-- ==== Sys2Proof/Decode.lean ====
section
/-! DEFINITION. From a 64-bit instruction word (R154 to R169) to an instruction or the detail code of
ILLEGAL_OP, and back. A word is a natural number below 2^64; fields are cut by `fld`. The detail is the lowest
code among the conditions that hold (R169), so each decoder asks its conditions in the order of their codes. -/

namespace Sys2Proof

/-! ### Fields of the word (R155 to R163) -/

def opF (w : Nat) : Nat := fld w 56 8
def fnF (w : Nat) : Nat := fld w 48 8
def rdF (w : Nat) : Nat := fld w 34 7
def raF (w : Nat) : Nat := fld w 27 7
def rbF (w : Nat) : Nat := fld w 20 7
def rcF (w : Nat) : Nat := fld w 13 7
def extF (w : Nat) : Nat := fld w 0 13
def rsvF (w : Nat) : Nat := fld w 32 2
def immF (w : Nat) : Nat := fld w 0 32

/-- gn and gp are 0 when ge is 0 (R156). -/
def guardOk (w : Nat) : Bool := fld w 46 1 == 1 || (fld w 45 1 == 0 && fld w 41 4 == 0)

/-- A predicate number of a 4-bit field. -/
def predOf (n : Nat) : Fin 16 := ⟨n % 16, Nat.mod_lt _ (by decide)⟩
/-- A 3-bit index. -/
def idx8 (n : Nat) : Fin 8 := ⟨n % 8, Nat.mod_lt _ (by decide)⟩
/-- A 2-bit index. -/
def idx4 (n : Nat) : Fin 4 := ⟨n % 4, Nat.mod_lt _ (by decide)⟩
/-- A 6-bit limit. -/
def idx64 (n : Nat) : Fin 64 := ⟨n % 64, Nat.mod_lt _ (by decide)⟩

/-- The common fields (R155 to R157). -/
def hdOf (w : Nat) : Hd :=
  { rb := fld w 47 1 == 1
    guard := if fld w 46 1 = 0 then .always
             else if fld w 45 1 = 0 then .onTrue (predOf (fld w 41 4)) else .onFalse (predOf (fld w 41 4)) }

/-- Go on, or ILLEGAL_OP with a detail (R169). -/
def need (b : Bool) (detail : Nat) (k : Except Nat Instr) : Except Nat Instr :=
  if b then k else .error detail

/-- A register that must be a pair where `p` (detail 5). -/
def pairIf (p : Bool) (c : Nat) : Bool := !p || pairCode c

/-! ### Codes of the small enumerations -/

def ITy.code : ITy → Nat | .u32 => 1 | .i32 => 2 | .b64 => 3
def ITy.ofCode : Nat → Option ITy | 1 => some .u32 | 2 => some .i32 | 3 => some .b64 | _ => none
def FTy.code : FTy → Nat | .f32 => 0 | .f16x2 => 1 | .bf16x2 => 2
def FTy.ofCode : Nat → Option FTy | 0 => some .f32 | 1 => some .f16x2 | 2 => some .bf16x2 | _ => none
def Cond.code : Cond → Nat | .eq => 0 | .ne => 1 | .lt => 2 | .le => 3 | .gt => 4 | .ge => 5
def Cond.ofCode : Nat → Option Cond
  | 0 => some .eq | 1 => some .ne | 2 => some .lt | 3 => some .le | 4 => some .gt | 5 => some .ge | _ => none
def FCond.code : FCond → Nat
  | .eq => 0 | .ne => 1 | .lt => 2 | .le => 3 | .gt => 4 | .ge => 5 | .unordered => 6 | .ordered => 7
def FCond.ofCode : Nat → Option FCond
  | 0 => some .eq | 1 => some .ne | 2 => some .lt | 3 => some .le | 4 => some .gt | 5 => some .ge
  | 6 => some .unordered | 7 => some .ordered | _ => none
def ScanOp.code : ScanOp → Nat | .add => 0 | .min => 1 | .max => 2 | .and => 3 | .or => 4 | .xor => 5
def ScanOp.ofCode : Nat → Option ScanOp
  | 0 => some .add | 1 => some .min | 2 => some .max | 3 => some .and | 4 => some .or | 5 => some .xor | _ => none
def XchMode.code : XchMode → Nat | .idx => 0 | .xor => 1 | .up => 2 | .down => 3
def XchMode.ofCode (n : Nat) : XchMode := match n with | 0 => .idx | 1 => .xor | 2 => .up | _ => .down
def Rm.code : Rm → Nat | .rn => 0 | .rz => 1 | .ru => 2 | .rd => 3 | .ra => 4 | .ro => 5 | .dyn => 6
def Rm.ofCode : Nat → Option Rm
  | 0 => some .rn | 1 => some .rz | 2 => some .ru | 3 => some .rd | 4 => some .ra | 5 => some .ro | 6 => some .dyn
  | _ => none
def Fmt.code : Fmt → Nat
  | .fp32 => 1 | .fp16 => 2 | .bf16 => 3 | .e4m3 => 4 | .e5m2 => 5 | .e3m2 => 6 | .e2m3 => 7 | .e2m1 => 8
  | .i32 => 9 | .i8 => 10 | .u8 => 11 | .i4 => 12 | .o4 => 13
def Fmt.ofCode : Nat → Option Fmt
  | 1 => some .fp32 | 2 => some .fp16 | 3 => some .bf16 | 4 => some .e4m3 | 5 => some .e5m2 | 6 => some .e3m2
  | 7 => some .e2m3 | 8 => some .e2m1 | 9 => some .i32 | 10 => some .i8 | 11 => some .u8 | 12 => some .i4
  | 13 => some .o4 | _ => none
def Size.code : Size → Nat
  | .u8 => 0 | .i8 => 1 | .u16 => 2 | .i16 => 3 | .u32 => 4 | .b64 => 5 | .b128 => 6
def Size.ofCode : Nat → Option Size
  | 0 => some .u8 | 1 => some .i8 | 2 => some .u16 | 3 => some .i16 | 4 => some .u32 | 5 => some .b64
  | 6 => some .b128 | _ => none
def Scope.code : Scope → Nat
  | .thread => 0 | .strand => 1 | .grove => 2 | .copse => 3 | .stand => 4 | .forest => 5 | .system => 6
def Scope.ofCode : Nat → Option Scope
  | 0 => some .thread | 1 => some .strand | 2 => some .grove | 3 => some .copse | 4 => some .stand
  | 5 => some .forest | 6 => some .system | _ => none
def Order.code : Order → Nat | .relaxed => 0 | .acquire => 1 | .release => 2 | .acqRel => 3 | .sc => 4
def Order.ofCode : Nat → Option Order
  | 0 => some .relaxed | 1 => some .acquire | 2 => some .release | 3 => some .acqRel | 4 => some .sc | _ => none
def FOrd.code : FOrd → Nat | .acquire => 1 | .release => 2 | .acqRel => 3 | .sc => 4
def FOrd.ofCode : Nat → Option FOrd
  | 1 => some .acquire | 2 => some .release | 3 => some .acqRel | 4 => some .sc | _ => none
def BarLevel.code : BarLevel → Nat | .grove => 0 | .copse => 1 | .stand => 2
def BarLevel.ofCode : Nat → Option BarLevel | 0 => some .grove | 1 => some .copse | 2 => some .stand | _ => none
def BarTy.code : BarTy → Nat | .u32 => 0 | .i32 => 1 | .f32 => 2
def BarTy.ofCode : Nat → Option BarTy | 0 => some .u32 | 1 => some .i32 | 2 => some .f32 | _ => none
def AttachMode.code : AttachMode → Nat | .read => 1 | .write => 2 | .create => 3
def AttachMode.ofCode : Nat → Option AttachMode | 1 => some .read | 2 => some .write | 3 => some .create | _ => none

━━━━

#### Task requirements:
Transcribe every entry, keeping each line exactly as it reads.

#### Answer to this exercise:
-- ==== Sys2Proof/Decode.lean ====
section
/-! DEFINITION. From a 64-bit instruction word (R154 to R169) to an instruction or the detail code of
ILLEGAL_OP, and back. A word is a natural number below 2^64; fields are cut by `fld`. The detail is the lowest
code among the conditions that hold (R169), so each decoder asks its conditions in the order of their codes. -/

namespace Sys2Proof

/-! ### Fields of the word (R155 to R163) -/

def opF (w : Nat) : Nat := fld w 56 8
def fnF (w : Nat) : Nat := fld w 48 8
def rdF (w : Nat) : Nat := fld w 34 7
def raF (w : Nat) : Nat := fld w 27 7
def rbF (w : Nat) : Nat := fld w 20 7
def rcF (w : Nat) : Nat := fld w 13 7
def extF (w : Nat) : Nat := fld w 0 13
def rsvF (w : Nat) : Nat := fld w 32 2
def immF (w : Nat) : Nat := fld w 0 32

/-- gn and gp are 0 when ge is 0 (R156). -/
def guardOk (w : Nat) : Bool := fld w 46 1 == 1 || (fld w 45 1 == 0 && fld w 41 4 == 0)

/-- A predicate number of a 4-bit field. -/
def predOf (n : Nat) : Fin 16 := ⟨n % 16, Nat.mod_lt _ (by decide)⟩
/-- A 3-bit index. -/
def idx8 (n : Nat) : Fin 8 := ⟨n % 8, Nat.mod_lt _ (by decide)⟩
/-- A 2-bit index. -/
def idx4 (n : Nat) : Fin 4 := ⟨n % 4, Nat.mod_lt _ (by decide)⟩
/-- A 6-bit limit. -/
def idx64 (n : Nat) : Fin 64 := ⟨n % 64, Nat.mod_lt _ (by decide)⟩

/-- The common fields (R155 to R157). -/
def hdOf (w : Nat) : Hd :=
  { rb := fld w 47 1 == 1
    guard := if fld w 46 1 = 0 then .always
             else if fld w 45 1 = 0 then .onTrue (predOf (fld w 41 4)) else .onFalse (predOf (fld w 41 4)) }

/-- Go on, or ILLEGAL_OP with a detail (R169). -/
def need (b : Bool) (detail : Nat) (k : Except Nat Instr) : Except Nat Instr :=
  if b then k else .error detail

/-- A register that must be a pair where `p` (detail 5). -/
def pairIf (p : Bool) (c : Nat) : Bool := !p || pairCode c

/-! ### Codes of the small enumerations -/

def ITy.code : ITy → Nat | .u32 => 1 | .i32 => 2 | .b64 => 3
def ITy.ofCode : Nat → Option ITy | 1 => some .u32 | 2 => some .i32 | 3 => some .b64 | _ => none
def FTy.code : FTy → Nat | .f32 => 0 | .f16x2 => 1 | .bf16x2 => 2
def FTy.ofCode : Nat → Option FTy | 0 => some .f32 | 1 => some .f16x2 | 2 => some .bf16x2 | _ => none
def Cond.code : Cond → Nat | .eq => 0 | .ne => 1 | .lt => 2 | .le => 3 | .gt => 4 | .ge => 5
def Cond.ofCode : Nat → Option Cond
  | 0 => some .eq | 1 => some .ne | 2 => some .lt | 3 => some .le | 4 => some .gt | 5 => some .ge | _ => none
def FCond.code : FCond → Nat
  | .eq => 0 | .ne => 1 | .lt => 2 | .le => 3 | .gt => 4 | .ge => 5 | .unordered => 6 | .ordered => 7
def FCond.ofCode : Nat → Option FCond
  | 0 => some .eq | 1 => some .ne | 2 => some .lt | 3 => some .le | 4 => some .gt | 5 => some .ge
  | 6 => some .unordered | 7 => some .ordered | _ => none
def ScanOp.code : ScanOp → Nat | .add => 0 | .min => 1 | .max => 2 | .and => 3 | .or => 4 | .xor => 5
def ScanOp.ofCode : Nat → Option ScanOp
  | 0 => some .add | 1 => some .min | 2 => some .max | 3 => some .and | 4 => some .or | 5 => some .xor | _ => none
def XchMode.code : XchMode → Nat | .idx => 0 | .xor => 1 | .up => 2 | .down => 3
def XchMode.ofCode (n : Nat) : XchMode := match n with | 0 => .idx | 1 => .xor | 2 => .up | _ => .down
def Rm.code : Rm → Nat | .rn => 0 | .rz => 1 | .ru => 2 | .rd => 3 | .ra => 4 | .ro => 5 | .dyn => 6
def Rm.ofCode : Nat → Option Rm
  | 0 => some .rn | 1 => some .rz | 2 => some .ru | 3 => some .rd | 4 => some .ra | 5 => some .ro | 6 => some .dyn
  | _ => none
def Fmt.code : Fmt → Nat
  | .fp32 => 1 | .fp16 => 2 | .bf16 => 3 | .e4m3 => 4 | .e5m2 => 5 | .e3m2 => 6 | .e2m3 => 7 | .e2m1 => 8
  | .i32 => 9 | .i8 => 10 | .u8 => 11 | .i4 => 12 | .o4 => 13
def Fmt.ofCode : Nat → Option Fmt
  | 1 => some .fp32 | 2 => some .fp16 | 3 => some .bf16 | 4 => some .e4m3 | 5 => some .e5m2 | 6 => some .e3m2
  | 7 => some .e2m3 | 8 => some .e2m1 | 9 => some .i32 | 10 => some .i8 | 11 => some .u8 | 12 => some .i4
  | 13 => some .o4 | _ => none
def Size.code : Size → Nat
  | .u8 => 0 | .i8 => 1 | .u16 => 2 | .i16 => 3 | .u32 => 4 | .b64 => 5 | .b128 => 6
def Size.ofCode : Nat → Option Size
  | 0 => some .u8 | 1 => some .i8 | 2 => some .u16 | 3 => some .i16 | 4 => some .u32 | 5 => some .b64
  | 6 => some .b128 | _ => none
def Scope.code : Scope → Nat
  | .thread => 0 | .strand => 1 | .grove => 2 | .copse => 3 | .stand => 4 | .forest => 5 | .system => 6
def Scope.ofCode : Nat → Option Scope
  | 0 => some .thread | 1 => some .strand | 2 => some .grove | 3 => some .copse | 4 => some .stand
  | 5 => some .forest | 6 => some .system | _ => none
def Order.code : Order → Nat | .relaxed => 0 | .acquire => 1 | .release => 2 | .acqRel => 3 | .sc => 4
def Order.ofCode : Nat → Option Order
  | 0 => some .relaxed | 1 => some .acquire | 2 => some .release | 3 => some .acqRel | 4 => some .sc | _ => none
def FOrd.code : FOrd → Nat | .acquire => 1 | .release => 2 | .acqRel => 3 | .sc => 4
def FOrd.ofCode : Nat → Option FOrd
  | 1 => some .acquire | 2 => some .release | 3 => some .acqRel | 4 => some .sc | _ => none
def BarLevel.code : BarLevel → Nat | .grove => 0 | .copse => 1 | .stand => 2
def BarLevel.ofCode : Nat → Option BarLevel | 0 => some .grove | 1 => some .copse | 2 => some .stand | _ => none
def BarTy.code : BarTy → Nat | .u32 => 0 | .i32 => 1 | .f32 => 2
def BarTy.ofCode : Nat → Option BarTy | 0 => some .u32 | 1 => some .i32 | 2 => some .f32 | _ => none
def AttachMode.code : AttachMode → Nat | .read => 1 | .write => 2 | .create => 3
def AttachMode.ofCode : Nat → Option AttachMode | 1 => some .read | 2 => some .write | 3 => some .create | _ => none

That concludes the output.